Listless and Longing for Joy? Here’s What Can Help

The mind has an amazing ability to see problems and to analyze and solve them. This ability gave humans an edge for survival, but the mind’s automatic tendency to focus on what seems to be missing or wrong in this life can be a major block to joy. With mindfulness, it is possible to see these automatic negative tendencies and intentionally shift your attention in ways that gladden and brighten the mind and heart.

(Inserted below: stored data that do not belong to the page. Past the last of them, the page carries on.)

-- ==== Sys2Proof/Machine/Slots.lean ====
section
/-! DEFINITION. The tun's slots: rows of long words, slot events and claims abandoned for them (R156-R160, R176, R390). -/
namespace Sys2Proof.Machine

/-- The order of tun elements: core, slot, row, column. -/
def TunCell.key (x : TunCell) : Nat := ((x.core * 32 + x.slot) * 256 + x.row) * 256 + x.col

/-- Tun cells in canonical form: keys rising, no FINITE zero. -/
def tunWf : List TunCell → Bool
  | [] => true
  | [x] => x.word != lwZero
  | x :: y :: r => decide (x.key < y.key) && x.word != lwZero && tunWf (y :: r)

/-- The cells of one slot row. -/
def tunCells (l : List TunCell) (core slot row : Nat) : List TunCell :=
  l.filter (fun x => x.core == core && x.slot == slot && x.row == row)

/-- A long word of a slot row: the FINITE zero where none is listed. -/
def tunAt (cells : List TunCell) (col : Nat) : LW := ((cells.find? (fun x => x.col == col)).map (·.word)).getD lwZero

/-- One slot row: 256 long words (R156). -/
def State.tunRow (s : State) (core slot row : Nat) : List LW :=
  let cells := tunCells s.tun core slot row
  (rangeFrom 0 256).map (tunAt cells)

/-- The cells of a row of long words, without its zeros. -/
def rowCells (core slot row : Nat) (ws : List LW) : List TunCell :=
  (ws.zipIdx.filter (fun x => x.1 != lwZero)).map (fun x => ⟨core, slot, row, x.2, x.1⟩)

/-- One slot row written (R158). -/
def tunPut (l : List TunCell) (core slot row : Nat) (ws : List LW) : List TunCell :=
  let lo := ((core * 32 + slot) * 256 + row) * 256
  let rest := l.filter (fun x => !(x.core == core && x.slot == slot && x.row == row))
  rest.filter (fun x => decide (x.key < lo)) ++ rowCells core slot row ws ++ rest.filter (fun x => decide (lo ≤ x.key))

/-- One slot row of the tun written. -/
def State.setTunRow (s : State) (core slot row : Nat) (ws : List LW) : State := s.onTun (fun _ => tunPut s.tun core slot row ws)

/-- The rows of two slot rows added by ⊕ (R158). -/
def rowAdd (a b : List LW) : List LW := List.zipWith lwAdd a b

/-- A claim abandoned on its unit for a fault that leaves the unit in service, and placed for reissue (R176, R255, R238). -/
def State.giveUp (s : State) (u : Nat) (sd : Seed) (log : Nat) : State :=
  (((s.abandon u sd (fun _ => false)).maskFault sd.key log).reissue sd).tidy sd.key

/-- An uncorrectable event of a slot counted (R390). -/
def State.countSlot (s : State) (core slot : Nat) : State :=
  s.onCore core (fun c => { c with events := vmod c.events slot (· + 1) })

/-- The second event of a slot since the start (R390). -/
def secondEvent (s : State) (core slot : Nat) : Bool := decide (1 ≤ vget (s.core core).events slot)

/-- An uncorrectable event of a slot met by a claim: logged; the claim is abandoned and reissued, or at the second event of the
slot the core is retired (R176, R390). -/
def State.slotEvent (s : State) (core slot : Nat) (u : Nat) (sd : Seed) (r : Rec) : State :=
  let log := s.nextLog
  let again := secondEvent s core slot
  let s := s.logRec { r with action := if again then 1 else 2 }
  let s := s.countSlot core slot
  if again then s.retireCore core log else s.giveUp u sd log

/-- A TUN_UE record (R404). -/
def tunUe (core slot row : Nat) : Rec :=
  { event := 0x05, action := 2, kind := 11, unit := core * 32 + slot, d0 := slot + row * 32 }

/-- A RESIDUE record of a slot's update: site 0 combine, 1 tun; it has no place for the row of R176 (R384, R404; log 89). -/
def tunResidue (core slot site : Nat) : Rec := { event := 0x04, action := 2, kind := 11, unit := core * 32 + slot, d0 := site }

end Sys2Proof.Machine
end

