-- ==== Sys2Proof/Machine/Compute.lean ====
section
/-! DEFINITION. Dispatch of the commands that use the ledger: MATMUL, MATVEC, GATHER_MATMUL, SEGMENT_SUM, COMBINE, FINISH, and
what lets a waiting one proceed (R17, R195, R202, R222, R226, R227, R231, R279). -/
namespace Sys2Proof.Machine

/-- A statistics record as STAT_INIT writes it: SUM and SUMSQ the FINITE zero, MAX NEG_INF, N_ELEM and DENOM_VALID 0 (R193,
R195). -/
def statZero : List Byte := List.replicate 32 0 ++ natLe (cfCode (cfOfCls .negInf)) 8 ++ List.replicate 8 0

/-- The folded output rows a command has (R195). -/
def Comp.statRows (c : Comp) : List Nat :=
  ((rangeFrom 0 c.fEff).flatMap (fun f => (rangeFrom 0 (c.mAt f)).map (foldedRow c.desc f))).eraseDups

/-- The statistics writes of dispatch as (address, bytes): STAT_INIT of a matrix product (R195), SUM and DENOM_VALID of a
FINISH in phase 1 (R202, R310). -/
def Comp.statWrites (c : Comp) (p : Nat) : List (Nat × List Byte) :=
  if isMat (pOp p) && statInit p && ssEn (statWord p) then
    c.statRows.map (fun m => (a48 (ssBase (statWord p) + m * ssStride (statWord p)), statZero))
  else if c.phase = 1 then
    c.statRows.flatMap (fun m =>
      [ (a48 (finStatBase p + m * finStatStride p), List.replicate 16 0),
        (a48 (finStatBase p + m * finStatStride p + 44), [0]) ])
  else []

/-- The work counter published once the anchor is fixed and the first runs are written; until a run fits, the command holds its
queue (R17, R222, R231, R273). -/
def State.publish (s : State) (key : Key) : State :=
  let s := s.writeAllRuns key
  match s.cmd? key with
  | none => s
  | some cmd => match cmd.comp? with
    | none => s
    | some c =>
      if decide (0 < c.limit) || c.runs.isEmpty then
        let s := (c.statWrites cmd.pkt).foldl (fun s w => s.store w.1 w.2) s
        let s := s.onCmd key (fun x => { x.onComp (fun c => { c with published := true }) with dispatched := true })
        let s := s.onQ key.1 (fun x => if x.hold = some key.2 then { x with hold := none } else x)
        ((s.syncArea key).settle key).electAll
      else s.onQ key.1 (fun x => { x with hold := some key.2 })

/-- A checked command takes the lowest free record and the next ticket, and is published; with no record free it holds its
queue (R226, R227). -/
def State.launch (s : State) (q pos p step : Nat) (c : Comp) : State :=
  match s.freeRec with
  | none => s.launchCmd (Cmd.read q pos p step (.waitRecord c)) true
  | some r =>
    let t := s.nextTicket 400 s.cp.nextTicket
    let s := s.onCp (fun cp => { cp with nextTicket := (t + 1) % 65536 })
    let s := s.addCmd { Cmd.read q pos p step (.compute { c with recNo := some r, ticket := t }) with ticket := some t }
    (s.allowDraws (q, pos)).publish (q, pos)

/-- The first statistics write of dispatch that near memory cannot take (R225, R332, R341). -/
def statWriteFault (s : State) (c : Comp) (p : Nat) : Option Cond :=
  (c.statWrites p).findSome? (fun w => outputFault s w.1 w.2.length)

/-- Dispatch of a command that uses the ledger: the checks of R279 and R482, the copies of its structures, then the launch; a
command that fails is answered at once without a ticket (R287). -/
def dispatchComp (op q : Nat) (s : State) : State :=
  withPacket s q (· == op) (fun s p pktA pos =>
    match prepare s q pktA op p with
    | .error e => s.replyNow q pos p [e]
    | .ok c => match statWriteFault s c p with
      | some e => s.replyNow q pos p [e]
      | none => s.launch q pos p (s.ctx (ctxOf q)).step c)

/-- MATMUL (R222). -/
def execMatmul (q : QIx) (s : State) : Host.Outcome State Fault Refusal := .next (dispatchComp 0x10 q s)
/-- MATVEC: the thin path, or the arrays when none serves (R250). -/
def execMatvec (q : QIx) (s : State) : Host.Outcome State Fault Refusal := .next (dispatchComp 0x11 q s)
/-- GATHER_MATMUL: activation rows through an index list (R259, R260). -/
def execGatherMatmul (q : QIx) (s : State) : Host.Outcome State Fault Refusal := .next (dispatchComp 0x12 q s)
/-- SEGMENT_SUM (R262-R264). -/
def execSegmentSum (q : QIx) (s : State) : Host.Outcome State Fault Refusal := .next (dispatchComp 0x13 q s)
/-- COMBINE (R243, R244). -/
def execCombine (q : QIx) (s : State) : Host.Outcome State Fault Refusal := .next (dispatchComp 0x14 q s)
/-- FINISH (R200-R202). -/
def execFinish (q : QIx) (s : State) : Host.Outcome State Fault Refusal := .next (dispatchComp 0x15 q s)

/-- A record becomes free: the command of queue `q` that waits at dispatch takes it and proceeds (R227), with the step value
read with its packet (log 89). -/
def execWorkCounterRecordFree (q : QIx) (s : State) : Host.Outcome State Fault Refusal :=
  .next (match s.holder q with
    | some c => match c.body with
      | .waitRecord x =>
        if actsFor s (ctxOf q) && s.freeRec.isSome then
          ((s.dropCmd c.key).onQ q (fun y => { y with hold := none })).launch q c.pos c.pkt c.step x
        else s
      | _ => s
    | none => s)

/-- Units that hold an ordinal of the command claim it once LIMIT has passed it (R228). -/
def State.claimAllHeld (s : State) (key : Key) : State :=
  allUnits.foldl (fun s u => match s.holdOf u with
    | some (k, _) => if k = key then s.claimHeld u else s
    | none => s) s

/-- The run of a further stage tile is written as entries become free, LIMIT is raised past it, and a unit that holds its
ordinal claims it (R228, R231). -/
def execLedgerRunWrite (q : QIx) (pos : Nat) (s : State) : Host.Outcome State Fault Refusal :=
  let key : Key := (q.val, pos)
  .next (if s.cp.paused || !s.lives key || !s.nextRunFits key then s
    else match s.comp? key with
      | none => s
      | some c =>
        if c.published then ((s.onComp key Comp.writeRun).claimAllHeld key).syncArea key
        else s.publish key)

end Sys2Proof.Machine
end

In fact, where your attention goes is critically important to your wellbeing. If you focus on what seems to be missing or wrong, you will have more listless thoughts. If you turn your attention to what brings you joy, then joy becomes your habit. The shift in attention takes intention. You can incline your body, heart, and mind toward more joy on purpose by directing your attention that way. This is a way of rebalancing the survival-oriented automatic tendencies of the mind. In the words of Henri Nouwen, Catholic mystic and writer, “Joy does not simply happen to us. We have to choose joy and keep choosing it every day.”

By taking time for yourself, becoming quiet, turning inward with a quality of kindness and a curiosity about what is happening inside, you can shift your attention. With repetition, you will get better at it. The truth is that there is nothing missing in you. Within you is the powerful capacity to access true joy.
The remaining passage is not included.